### Your objective
Which lines run from the line with "txq := vmapIdx" through the line with "(03 R93). -/" in the entries below? Print them exactly, both ends included, and nothing more.

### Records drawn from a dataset

[Start of section]

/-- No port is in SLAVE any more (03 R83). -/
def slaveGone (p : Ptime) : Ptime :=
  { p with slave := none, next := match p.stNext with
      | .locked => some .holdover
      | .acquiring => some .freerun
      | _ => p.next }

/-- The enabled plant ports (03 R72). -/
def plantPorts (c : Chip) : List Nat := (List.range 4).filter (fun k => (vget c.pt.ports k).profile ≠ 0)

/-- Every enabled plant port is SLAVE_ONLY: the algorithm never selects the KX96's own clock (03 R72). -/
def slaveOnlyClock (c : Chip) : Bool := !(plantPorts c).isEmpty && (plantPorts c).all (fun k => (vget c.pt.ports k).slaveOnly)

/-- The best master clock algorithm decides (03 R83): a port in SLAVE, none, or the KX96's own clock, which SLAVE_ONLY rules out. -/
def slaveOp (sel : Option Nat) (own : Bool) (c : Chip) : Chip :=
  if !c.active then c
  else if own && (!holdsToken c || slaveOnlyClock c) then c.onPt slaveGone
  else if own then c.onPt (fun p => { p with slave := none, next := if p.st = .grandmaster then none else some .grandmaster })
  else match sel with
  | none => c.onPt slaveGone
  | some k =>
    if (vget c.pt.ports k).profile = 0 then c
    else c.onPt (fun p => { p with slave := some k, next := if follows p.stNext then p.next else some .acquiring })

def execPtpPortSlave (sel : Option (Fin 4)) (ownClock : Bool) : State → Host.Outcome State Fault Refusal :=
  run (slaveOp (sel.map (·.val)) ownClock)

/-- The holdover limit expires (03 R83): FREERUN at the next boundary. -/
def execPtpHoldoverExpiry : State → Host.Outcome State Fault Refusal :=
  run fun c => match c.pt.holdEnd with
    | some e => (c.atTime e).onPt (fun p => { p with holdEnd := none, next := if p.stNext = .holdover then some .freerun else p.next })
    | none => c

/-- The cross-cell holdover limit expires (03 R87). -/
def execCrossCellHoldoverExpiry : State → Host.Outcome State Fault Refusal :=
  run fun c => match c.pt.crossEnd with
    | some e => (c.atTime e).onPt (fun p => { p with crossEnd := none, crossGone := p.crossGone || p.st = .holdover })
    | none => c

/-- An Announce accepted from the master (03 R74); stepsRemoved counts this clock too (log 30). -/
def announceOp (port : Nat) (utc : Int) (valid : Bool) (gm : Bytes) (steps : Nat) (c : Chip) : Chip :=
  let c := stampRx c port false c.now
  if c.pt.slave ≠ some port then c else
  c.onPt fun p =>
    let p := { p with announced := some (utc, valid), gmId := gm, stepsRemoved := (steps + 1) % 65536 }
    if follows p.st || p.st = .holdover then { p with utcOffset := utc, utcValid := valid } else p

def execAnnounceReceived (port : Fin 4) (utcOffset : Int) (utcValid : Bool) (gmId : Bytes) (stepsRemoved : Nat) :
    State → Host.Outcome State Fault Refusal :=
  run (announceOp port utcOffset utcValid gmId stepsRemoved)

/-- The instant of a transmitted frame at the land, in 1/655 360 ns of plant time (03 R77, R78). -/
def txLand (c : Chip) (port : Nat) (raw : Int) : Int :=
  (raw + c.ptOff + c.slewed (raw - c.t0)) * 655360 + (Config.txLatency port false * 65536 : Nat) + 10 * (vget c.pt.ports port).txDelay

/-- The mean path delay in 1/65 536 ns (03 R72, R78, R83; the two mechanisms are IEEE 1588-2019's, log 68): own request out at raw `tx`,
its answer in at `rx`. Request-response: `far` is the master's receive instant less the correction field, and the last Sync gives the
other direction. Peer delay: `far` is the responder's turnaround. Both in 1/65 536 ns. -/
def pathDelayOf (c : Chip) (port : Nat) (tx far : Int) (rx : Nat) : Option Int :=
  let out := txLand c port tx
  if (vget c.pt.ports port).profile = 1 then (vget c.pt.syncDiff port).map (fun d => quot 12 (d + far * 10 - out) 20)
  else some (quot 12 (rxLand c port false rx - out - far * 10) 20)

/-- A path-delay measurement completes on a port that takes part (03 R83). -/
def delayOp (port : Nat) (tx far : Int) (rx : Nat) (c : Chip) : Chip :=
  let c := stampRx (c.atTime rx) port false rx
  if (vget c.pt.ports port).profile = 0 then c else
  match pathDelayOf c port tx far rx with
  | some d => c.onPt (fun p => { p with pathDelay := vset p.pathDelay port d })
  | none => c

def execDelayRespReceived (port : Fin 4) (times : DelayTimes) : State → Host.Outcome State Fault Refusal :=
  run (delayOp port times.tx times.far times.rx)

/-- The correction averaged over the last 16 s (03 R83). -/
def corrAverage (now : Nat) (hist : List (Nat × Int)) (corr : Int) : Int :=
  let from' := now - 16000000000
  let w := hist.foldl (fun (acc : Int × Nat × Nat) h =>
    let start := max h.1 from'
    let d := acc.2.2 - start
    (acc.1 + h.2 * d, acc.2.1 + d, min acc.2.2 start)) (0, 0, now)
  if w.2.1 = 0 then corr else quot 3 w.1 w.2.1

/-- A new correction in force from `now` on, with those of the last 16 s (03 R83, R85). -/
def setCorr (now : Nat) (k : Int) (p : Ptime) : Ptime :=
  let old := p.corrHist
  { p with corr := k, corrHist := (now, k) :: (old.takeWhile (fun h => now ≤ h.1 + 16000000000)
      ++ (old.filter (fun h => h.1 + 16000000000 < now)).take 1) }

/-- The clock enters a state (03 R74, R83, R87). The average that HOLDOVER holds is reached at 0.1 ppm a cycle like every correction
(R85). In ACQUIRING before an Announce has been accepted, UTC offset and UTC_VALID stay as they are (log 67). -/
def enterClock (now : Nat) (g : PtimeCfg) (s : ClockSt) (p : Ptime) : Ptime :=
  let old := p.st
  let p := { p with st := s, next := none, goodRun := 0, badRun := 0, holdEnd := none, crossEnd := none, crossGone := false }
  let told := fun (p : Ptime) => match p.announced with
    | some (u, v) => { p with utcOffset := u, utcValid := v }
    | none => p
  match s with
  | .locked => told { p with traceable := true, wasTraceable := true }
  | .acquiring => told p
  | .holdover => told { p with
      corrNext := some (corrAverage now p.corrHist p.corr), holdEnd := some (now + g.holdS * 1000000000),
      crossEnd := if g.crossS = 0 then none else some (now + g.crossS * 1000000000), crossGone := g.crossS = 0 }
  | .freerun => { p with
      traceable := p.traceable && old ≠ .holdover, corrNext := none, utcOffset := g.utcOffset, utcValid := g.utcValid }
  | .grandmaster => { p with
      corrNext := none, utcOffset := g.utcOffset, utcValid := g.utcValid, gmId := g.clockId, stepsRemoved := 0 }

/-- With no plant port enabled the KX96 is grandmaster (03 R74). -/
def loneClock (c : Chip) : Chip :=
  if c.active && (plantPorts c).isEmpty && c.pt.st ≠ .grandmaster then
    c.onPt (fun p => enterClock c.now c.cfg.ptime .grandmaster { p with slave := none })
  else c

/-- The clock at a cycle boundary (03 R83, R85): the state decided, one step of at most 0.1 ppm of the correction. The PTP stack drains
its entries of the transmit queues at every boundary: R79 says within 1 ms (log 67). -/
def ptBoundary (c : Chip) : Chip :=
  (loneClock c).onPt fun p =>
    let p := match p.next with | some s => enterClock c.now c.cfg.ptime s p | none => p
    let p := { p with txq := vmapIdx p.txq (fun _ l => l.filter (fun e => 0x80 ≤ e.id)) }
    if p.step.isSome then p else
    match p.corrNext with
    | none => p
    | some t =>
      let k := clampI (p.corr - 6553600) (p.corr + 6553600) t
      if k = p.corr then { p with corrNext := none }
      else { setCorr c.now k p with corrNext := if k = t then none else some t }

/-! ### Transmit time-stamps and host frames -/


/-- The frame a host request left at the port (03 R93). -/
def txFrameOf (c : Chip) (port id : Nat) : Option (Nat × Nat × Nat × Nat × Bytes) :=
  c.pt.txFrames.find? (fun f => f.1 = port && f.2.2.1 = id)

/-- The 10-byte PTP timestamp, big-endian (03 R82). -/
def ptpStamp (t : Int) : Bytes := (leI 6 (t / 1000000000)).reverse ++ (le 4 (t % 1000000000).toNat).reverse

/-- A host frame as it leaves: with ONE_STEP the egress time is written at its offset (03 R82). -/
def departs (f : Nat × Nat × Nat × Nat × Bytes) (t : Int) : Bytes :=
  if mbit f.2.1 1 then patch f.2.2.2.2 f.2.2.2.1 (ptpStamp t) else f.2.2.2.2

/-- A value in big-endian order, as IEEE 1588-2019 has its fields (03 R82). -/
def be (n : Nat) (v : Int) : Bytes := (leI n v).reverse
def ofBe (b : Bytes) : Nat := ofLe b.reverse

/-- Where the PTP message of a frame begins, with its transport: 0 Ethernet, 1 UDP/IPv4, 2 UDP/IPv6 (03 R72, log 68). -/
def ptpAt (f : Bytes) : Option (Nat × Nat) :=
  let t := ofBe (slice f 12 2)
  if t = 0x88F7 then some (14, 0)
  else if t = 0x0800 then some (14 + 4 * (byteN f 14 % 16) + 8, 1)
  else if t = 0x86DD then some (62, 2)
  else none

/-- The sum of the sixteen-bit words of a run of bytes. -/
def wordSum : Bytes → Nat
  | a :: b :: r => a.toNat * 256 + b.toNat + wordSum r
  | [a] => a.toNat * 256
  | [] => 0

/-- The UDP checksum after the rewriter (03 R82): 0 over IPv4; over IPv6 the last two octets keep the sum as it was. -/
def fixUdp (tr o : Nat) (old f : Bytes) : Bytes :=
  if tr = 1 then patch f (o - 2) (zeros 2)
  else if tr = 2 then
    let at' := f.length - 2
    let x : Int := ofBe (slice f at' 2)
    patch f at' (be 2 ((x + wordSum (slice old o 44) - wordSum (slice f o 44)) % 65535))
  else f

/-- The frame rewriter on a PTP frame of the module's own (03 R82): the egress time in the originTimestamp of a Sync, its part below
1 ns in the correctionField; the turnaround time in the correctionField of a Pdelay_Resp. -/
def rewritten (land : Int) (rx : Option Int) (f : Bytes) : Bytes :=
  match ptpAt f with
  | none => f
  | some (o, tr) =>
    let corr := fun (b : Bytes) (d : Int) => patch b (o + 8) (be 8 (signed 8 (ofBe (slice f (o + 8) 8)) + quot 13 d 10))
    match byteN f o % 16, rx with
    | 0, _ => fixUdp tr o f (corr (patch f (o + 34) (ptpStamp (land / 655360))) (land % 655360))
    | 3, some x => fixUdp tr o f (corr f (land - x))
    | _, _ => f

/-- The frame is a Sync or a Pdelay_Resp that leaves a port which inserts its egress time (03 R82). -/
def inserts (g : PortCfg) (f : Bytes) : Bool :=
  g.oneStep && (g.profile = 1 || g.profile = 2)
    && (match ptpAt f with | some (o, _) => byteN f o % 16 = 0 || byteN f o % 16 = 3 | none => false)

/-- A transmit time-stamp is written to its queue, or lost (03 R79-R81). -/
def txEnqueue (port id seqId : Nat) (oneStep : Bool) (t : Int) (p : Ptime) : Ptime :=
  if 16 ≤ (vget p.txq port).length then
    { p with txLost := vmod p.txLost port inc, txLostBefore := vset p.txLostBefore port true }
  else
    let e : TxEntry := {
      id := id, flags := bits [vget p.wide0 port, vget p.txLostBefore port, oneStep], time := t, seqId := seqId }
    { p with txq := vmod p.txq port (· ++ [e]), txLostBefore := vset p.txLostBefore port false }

[End of section]
[Start of section]

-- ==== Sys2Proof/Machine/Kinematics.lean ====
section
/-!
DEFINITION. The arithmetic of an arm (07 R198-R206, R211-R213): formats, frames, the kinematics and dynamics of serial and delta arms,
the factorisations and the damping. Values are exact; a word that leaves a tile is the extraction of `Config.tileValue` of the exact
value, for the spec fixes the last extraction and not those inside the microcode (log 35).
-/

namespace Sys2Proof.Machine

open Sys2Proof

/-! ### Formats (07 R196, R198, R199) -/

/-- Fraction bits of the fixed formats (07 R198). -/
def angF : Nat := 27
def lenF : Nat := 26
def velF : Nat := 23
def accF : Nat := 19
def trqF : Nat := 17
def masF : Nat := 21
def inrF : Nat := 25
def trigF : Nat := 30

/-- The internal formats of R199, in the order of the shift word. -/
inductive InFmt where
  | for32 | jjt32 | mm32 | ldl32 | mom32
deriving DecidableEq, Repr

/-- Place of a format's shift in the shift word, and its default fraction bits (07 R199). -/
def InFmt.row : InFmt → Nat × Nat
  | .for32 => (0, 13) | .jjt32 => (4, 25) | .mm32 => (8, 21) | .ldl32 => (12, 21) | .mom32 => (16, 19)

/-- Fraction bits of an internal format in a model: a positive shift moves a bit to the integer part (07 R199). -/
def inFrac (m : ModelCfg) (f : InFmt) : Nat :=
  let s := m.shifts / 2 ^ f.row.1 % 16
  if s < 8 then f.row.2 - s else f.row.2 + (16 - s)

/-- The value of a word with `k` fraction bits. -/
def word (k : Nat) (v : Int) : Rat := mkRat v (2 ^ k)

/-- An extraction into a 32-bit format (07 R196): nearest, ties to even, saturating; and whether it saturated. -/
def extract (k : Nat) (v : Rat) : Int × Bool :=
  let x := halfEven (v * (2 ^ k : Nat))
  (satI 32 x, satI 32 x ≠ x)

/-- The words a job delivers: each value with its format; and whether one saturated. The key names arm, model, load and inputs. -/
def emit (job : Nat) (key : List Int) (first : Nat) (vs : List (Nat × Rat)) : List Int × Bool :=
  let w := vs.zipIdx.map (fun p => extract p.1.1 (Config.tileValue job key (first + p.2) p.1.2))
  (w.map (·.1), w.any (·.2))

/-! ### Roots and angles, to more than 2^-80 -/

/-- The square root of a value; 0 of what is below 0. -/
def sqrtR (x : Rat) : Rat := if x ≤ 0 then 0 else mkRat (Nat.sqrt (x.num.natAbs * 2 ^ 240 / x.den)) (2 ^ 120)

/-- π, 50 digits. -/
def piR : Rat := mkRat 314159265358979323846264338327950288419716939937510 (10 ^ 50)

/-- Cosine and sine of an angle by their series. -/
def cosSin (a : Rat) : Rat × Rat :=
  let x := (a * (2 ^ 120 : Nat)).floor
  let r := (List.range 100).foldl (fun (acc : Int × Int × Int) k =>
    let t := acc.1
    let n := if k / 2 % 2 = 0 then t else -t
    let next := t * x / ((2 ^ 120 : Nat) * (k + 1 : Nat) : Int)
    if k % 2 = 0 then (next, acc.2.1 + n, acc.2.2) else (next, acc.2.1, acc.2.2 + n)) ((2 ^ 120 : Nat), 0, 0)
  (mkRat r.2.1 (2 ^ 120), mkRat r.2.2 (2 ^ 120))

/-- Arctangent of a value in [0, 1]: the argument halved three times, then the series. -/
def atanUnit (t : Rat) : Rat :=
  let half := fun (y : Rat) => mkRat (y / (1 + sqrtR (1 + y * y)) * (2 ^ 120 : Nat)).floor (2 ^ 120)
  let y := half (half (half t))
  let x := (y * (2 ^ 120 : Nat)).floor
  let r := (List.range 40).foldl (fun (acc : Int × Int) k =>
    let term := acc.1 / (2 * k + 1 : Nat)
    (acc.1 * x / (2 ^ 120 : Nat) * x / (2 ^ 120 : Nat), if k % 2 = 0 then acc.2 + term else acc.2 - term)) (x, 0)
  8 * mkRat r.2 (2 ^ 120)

[End of section]

### Response box
    let p := { p with txq := vmapIdx p.txq (fun _ l => l.filter (fun e => 0x80 ≤ e.id)) }
    if p.step.isSome then p else
    match p.corrNext with
    | none => p
    | some t =>
      let k := clampI (p.corr - 6553600) (p.corr + 6553600) t
      if k = p.corr then { p with corrNext := none }
      else { setCorr c.now k p with corrNext := if k = t then none else some t }

/-! ### Transmit time-stamps and host frames -/


/-- The frame a host request left at the port (03 R93). -/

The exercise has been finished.